Obama Busts the Budget for Amtrak and ‘Livability’

COMMENTARY Budget and Spending

Obama Busts the Budget for Amtrak and ‘Livability’

Mar 2, 2011 2 min read
COMMENTARY BY

Visiting Fellow in Welfare Policy

Ronald Utt is the Herbert and Joyce Morgan Senior Research Fellow.

Following November’s “shellacking” at the polls, President Obama agreed that more fiscal restraint would be in order and submitted a 2012 budget proposal that pretends to meet that goal.

That pretense, however, apparently doesn’t extend to Department of Transportation (DOT) Secretary Ray LaHood, whose department is seeking an 84 percent increase in spending over 2010 levels. Jumping from $58 billion to $107 billion, transportation spending would grow more than 10 times faster than would all federal spending over the period.

Oddly, but not surprisingly, in the next fiscal year, 2013, total transportation spending would decline $30 billion to $77 billion, suggesting that this lopsided spending plan would be something of a political two-fer for Obama: an attempt to both validate his borrow-and-spend policies, and lavish money on supporters prior to the election.

Added to whatever the president hopes to gain from this costly search for validation, is the alluring prospect that a big chunk of the transportation spending will go through the hands of one of his core constituencies - members of labor unions and their leaders.

For starters, all workers on federally supported construction projects must be paid “prevailing” wages in accordance with the Davis-Bacon Act, and these wages are higher than those in the competitive market and generally conform to wages common to union contracts.

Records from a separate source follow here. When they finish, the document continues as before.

theorem keeps_twinLost (loss : Nat) (h0 : P s) : P (State.twinLost s loss) := by
  unfold State.twinLost
  repeat' first
    | with_reducible first
        | assumption | apply hP.set | apply keeps_hoFail hP | apply keeps_semEvt hP | apply keeps_unmirror hP
        | apply hP.ite
    | simp only [hP.upd]

theorem keeps_seamDown (h0 : P s) : P (State.seamDown s) := by
  unfold State.seamDown
  repeat' first
    | with_reducible first
        | assumption | intro _ | apply hP.set | apply keeps_detach hP | apply keeps_setPort hP.regs | apply hP.ite
    | simp only [hP.upd]
    | simp only [id_eq]
    | (extract_lets +onlyGivenNames x; refine (fun (hx : P x) => ?_) ?_; clear_value x; rotate_left; subst x; rotate_right)
    | (extract_lets +onlyGivenNames x; clear_value x)
    | (split; all_goals (rename_i heq; have e2 := congrArg Prod.snd heq; simp only at e2; subst e2))
    | split

theorem keeps_dualCompare (p : Nat) (h0 : P s) : P (State.dualCompare s p) := by
  unfold State.dualCompare
  repeat' with_reducible first
        | assumption | apply hP.set | apply keeps_setPort hP.regs | apply keeps_ulkEvt hP | apply hP.ite

theorem keeps_portUp (p : Nat) (h0 : P s) : P (State.portUp s p) := by
  unfold State.portUp
  repeat' first
    | with_reducible first
        | assumption | intro _ | apply hP.set | apply keeps_dualCompare hP | apply keeps_irqEval hP
        | apply keeps_portFlush hP.regs | apply keeps_sbSend hP.regs | apply keeps_streamSyncs hP.regs
        | apply keeps_ulkEvt hP | apply keeps_urBatch hP.regs | apply keeps_urSend hP.regs | apply hP.ite
    | simp only [hP.upd]
    | simp only [id_eq]
    | (extract_lets +onlyGivenNames x; refine (fun (hx : P x) => ?_) ?_; clear_value x; rotate_left; subst x; rotate_right)
    | (extract_lets +onlyGivenNames x; clear_value x)
    | (split; all_goals (rename_i heq; have e2 := congrArg Prod.snd heq; simp only at e2; subst e2))
    | split

theorem keeps_helloCheck (p : Nat) (h0 : P s) : P (State.helloCheck s p) := by
  unfold State.helloCheck
  repeat' with_reducible first | assumption | apply keeps_portUp hP | apply hP.ite

theorem keeps_portDown (p cause : Nat) (h0 : P s) : P (State.portDown s p cause) := by
  unfold State.portDown
  repeat' first
    | with_reducible first
        | assumption | intro _ | apply hP.set | apply hP.st | apply keeps_dropExpl hP.regs
        | apply keeps_dropUnaccepted hP.regs | apply keeps_irqEval hP | apply keeps_laneEvt hP | apply keeps_laneTrain hP
        | apply keeps_ledgerAnswer hP | apply keeps_portReadEnd hP | apply keeps_retire hP.regs | apply keeps_setEnt hP
        | apply keeps_setPort hP.regs | apply keeps_starchSettle hP | apply keeps_ulkEvt hP | apply keeps_each
        | apply hP.ite
    | simp only [hP.upd]
    | simp only [id_eq]
    | (extract_lets +onlyGivenNames x; refine (fun (hx : P x) => ?_) ?_; clear_value x; rotate_left; subst x; rotate_right)
    | (extract_lets +onlyGivenNames x; clear_value x)
    | (split; all_goals (rename_i heq; have e2 := congrArg Prod.snd heq; simp only at e2; subst e2))
    | split

theorem keeps_protoErr (p code : Nat) (h0 : P s) : P (State.protoErr s p code) := by
  unfold State.protoErr
  repeat' with_reducible first
        | assumption | apply hP.set | apply keeps_count hP.regs | apply keeps_ulkEvt hP | apply hP.ite

theorem keeps_protoFatal (p code : Nat) (h0 : P s) : P (State.protoFatal s p code) := by
  unfold State.protoFatal
  repeat' with_reducible first | assumption | apply keeps_portDown hP | apply keeps_protoErr hP | apply hP.ite

theorem keeps_upperDown (l : Nat) (h0 : P s) : P (State.upperDown s l) := by
  unfold State.upperDown
  repeat' with_reducible first | assumption | apply keeps_portDown hP | apply keeps_seamDown hP | apply hP.ite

In a recent study, the Heritage Foundation concluded that the Davis-Bacon Act increases the cost of federal construction projects by 9.9 percent, and its repeal would create 155,000 more construction jobs at the same cost to taxpayers.

But Davis Bacon is not the only cost problem in federal transportation spending. All federally funded transit systems are operated by unionized workers who are paid wages and benefits (and provided costly job protections under Section 13(c) of the Federal Transit Act and other federal statutes ) well above those of comparable workers in the private sector, whether unionized or not.

A third and fourth reason for the explosion in proposed transportation spending is the president’s commitment to create two new programs – a livability program and a new train program where Amtrak gets to masquerade as high speed rail. Both programs have strong appeal to unions and environmentalists, and combined would cost $101 billion over the next six years.

Despite his State of the Union proclamation to spend $56 billion on HSR over five years, the President’s transportation budget offers no such plan. Of this sum, $15 billion would go to slow-speed Amtrak, while the remainder is for a network development program providing “convenient access to a passenger rail system featuring high-speed rail service.”

The key word here is featuring, used in the same sense that a TV variety show from the 1950s would feature dog tricks among the dozen or so other featured acts, including Amtrak.

Ray LaHood defines livability as “being able to take your kids to school, go to work, see a doctor, drop by the grocery or post office, go out to dinner and a movie, and play with your kids in a park, all without having to get in your car.”

Achieving the LaHood vision means nudging/forcing/coercing people into buses or trolleys, and creating tighter living arrangements. The president proposes $48.1 billion over six years to implement the LaHood social engineering scheme.

Lucky for America there is no chance any of this will be enacted. In the weeks and months leading up to the budget’s release, the governors of three states rejected the president’s Amtrak/HSR plans for their states and sent $3.7 billion back to Washington.

Reflecting how little confidence the Congress has in the president’s DOT, the House of Representatives cut the transportation budget more than any other. And Republicans aren’t the only opponents of Obama’s transportation policy.

In the last Congress, the Democrat-controlled Senate and House Appropriations committees rejected his infrastructure bank proposal, but he is asking for it again, and the price tag is $30 billion over six years. With federal transportation programs becoming little more than political slush funds, perhaps it’s time to turn the program back to the states.

Dr. Ronald D. Utt is the Herbert and Joyce Morgan Senior Research Fellow at the Heritage Foundation.